(Saved data entries)
::::

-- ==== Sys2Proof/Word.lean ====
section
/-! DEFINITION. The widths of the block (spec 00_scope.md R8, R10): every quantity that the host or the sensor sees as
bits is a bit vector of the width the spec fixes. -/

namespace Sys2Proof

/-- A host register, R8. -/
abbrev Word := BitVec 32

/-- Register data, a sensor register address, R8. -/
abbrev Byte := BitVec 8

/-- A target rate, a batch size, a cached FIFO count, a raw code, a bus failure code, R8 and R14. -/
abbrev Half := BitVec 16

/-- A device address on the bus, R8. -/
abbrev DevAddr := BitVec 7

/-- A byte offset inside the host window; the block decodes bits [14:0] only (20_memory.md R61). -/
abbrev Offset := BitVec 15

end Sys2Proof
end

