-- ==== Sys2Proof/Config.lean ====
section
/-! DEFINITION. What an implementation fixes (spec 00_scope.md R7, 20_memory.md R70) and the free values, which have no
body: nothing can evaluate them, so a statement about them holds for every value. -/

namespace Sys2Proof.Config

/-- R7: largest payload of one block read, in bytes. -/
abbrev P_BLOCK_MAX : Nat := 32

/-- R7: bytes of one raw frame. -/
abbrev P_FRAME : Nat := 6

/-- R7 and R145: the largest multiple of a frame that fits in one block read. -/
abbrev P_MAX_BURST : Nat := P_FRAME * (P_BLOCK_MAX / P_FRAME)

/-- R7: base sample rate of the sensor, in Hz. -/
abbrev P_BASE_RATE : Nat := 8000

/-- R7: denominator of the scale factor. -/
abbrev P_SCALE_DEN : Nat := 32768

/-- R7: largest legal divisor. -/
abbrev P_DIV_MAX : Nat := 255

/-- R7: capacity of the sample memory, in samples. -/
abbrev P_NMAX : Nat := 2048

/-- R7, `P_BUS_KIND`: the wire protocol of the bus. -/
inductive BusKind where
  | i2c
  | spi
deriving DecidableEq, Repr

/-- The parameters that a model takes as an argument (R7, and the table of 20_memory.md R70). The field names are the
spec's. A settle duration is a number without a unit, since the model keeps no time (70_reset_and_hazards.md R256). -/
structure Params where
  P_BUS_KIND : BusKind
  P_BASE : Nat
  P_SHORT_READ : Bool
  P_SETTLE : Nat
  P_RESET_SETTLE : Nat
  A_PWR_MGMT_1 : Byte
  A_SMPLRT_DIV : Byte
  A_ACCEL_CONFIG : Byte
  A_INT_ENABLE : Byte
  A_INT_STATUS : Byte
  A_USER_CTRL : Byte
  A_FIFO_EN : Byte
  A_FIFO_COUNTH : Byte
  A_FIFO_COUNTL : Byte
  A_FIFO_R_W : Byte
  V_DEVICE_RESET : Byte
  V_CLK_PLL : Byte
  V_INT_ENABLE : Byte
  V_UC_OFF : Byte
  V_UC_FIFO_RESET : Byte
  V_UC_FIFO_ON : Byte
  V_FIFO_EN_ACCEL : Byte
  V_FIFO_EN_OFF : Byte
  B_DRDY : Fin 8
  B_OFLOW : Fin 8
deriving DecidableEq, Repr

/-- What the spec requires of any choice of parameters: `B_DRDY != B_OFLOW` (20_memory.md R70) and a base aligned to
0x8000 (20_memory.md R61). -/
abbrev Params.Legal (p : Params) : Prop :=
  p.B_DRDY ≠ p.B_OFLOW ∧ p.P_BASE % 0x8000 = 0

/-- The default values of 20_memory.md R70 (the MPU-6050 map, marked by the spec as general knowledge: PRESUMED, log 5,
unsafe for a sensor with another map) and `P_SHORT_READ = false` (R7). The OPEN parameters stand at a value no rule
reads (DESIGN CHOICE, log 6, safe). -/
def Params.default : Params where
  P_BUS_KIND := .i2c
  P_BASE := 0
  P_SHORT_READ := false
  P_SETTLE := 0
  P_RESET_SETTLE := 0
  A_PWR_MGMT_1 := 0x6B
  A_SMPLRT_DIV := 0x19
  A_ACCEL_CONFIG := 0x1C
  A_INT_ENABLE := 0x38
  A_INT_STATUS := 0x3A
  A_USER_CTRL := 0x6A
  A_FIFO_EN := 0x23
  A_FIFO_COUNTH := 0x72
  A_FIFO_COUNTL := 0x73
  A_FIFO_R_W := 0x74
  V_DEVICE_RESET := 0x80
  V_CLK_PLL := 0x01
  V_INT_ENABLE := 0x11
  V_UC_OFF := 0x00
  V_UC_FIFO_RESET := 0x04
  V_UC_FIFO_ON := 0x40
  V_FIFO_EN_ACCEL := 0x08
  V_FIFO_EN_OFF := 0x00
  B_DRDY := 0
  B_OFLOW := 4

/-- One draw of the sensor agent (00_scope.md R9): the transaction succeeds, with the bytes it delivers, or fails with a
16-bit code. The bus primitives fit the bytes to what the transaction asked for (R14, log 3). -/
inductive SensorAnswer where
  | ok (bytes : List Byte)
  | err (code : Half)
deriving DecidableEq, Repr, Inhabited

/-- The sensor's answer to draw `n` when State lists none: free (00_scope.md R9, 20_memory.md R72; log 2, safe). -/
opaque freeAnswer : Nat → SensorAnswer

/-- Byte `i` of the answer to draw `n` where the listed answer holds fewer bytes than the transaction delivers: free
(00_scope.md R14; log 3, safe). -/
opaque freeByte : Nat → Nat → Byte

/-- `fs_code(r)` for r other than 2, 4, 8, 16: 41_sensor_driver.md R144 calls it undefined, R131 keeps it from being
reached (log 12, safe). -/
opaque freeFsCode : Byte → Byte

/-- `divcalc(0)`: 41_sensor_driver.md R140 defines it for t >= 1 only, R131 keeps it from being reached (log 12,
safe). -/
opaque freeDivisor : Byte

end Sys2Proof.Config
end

::::

Nothing beyond the line containing "abbrev Byte := BitVec 8" is to be output; the lines above, from the first one onward to that line, are to be transcribed exactly.

-- ==== Sys2Proof/Word.lean ====
section
/-! DEFINITION. The widths of the block (spec 00_scope.md R8, R10): every quantity that the host or the sensor sees as
bits is a bit vector of the width the spec fixes. -/

namespace Sys2Proof

/-- A host register, R8. -/
abbrev Word := BitVec 32

/-- Register data, a sensor register address, R8. -/
abbrev Byte := BitVec 8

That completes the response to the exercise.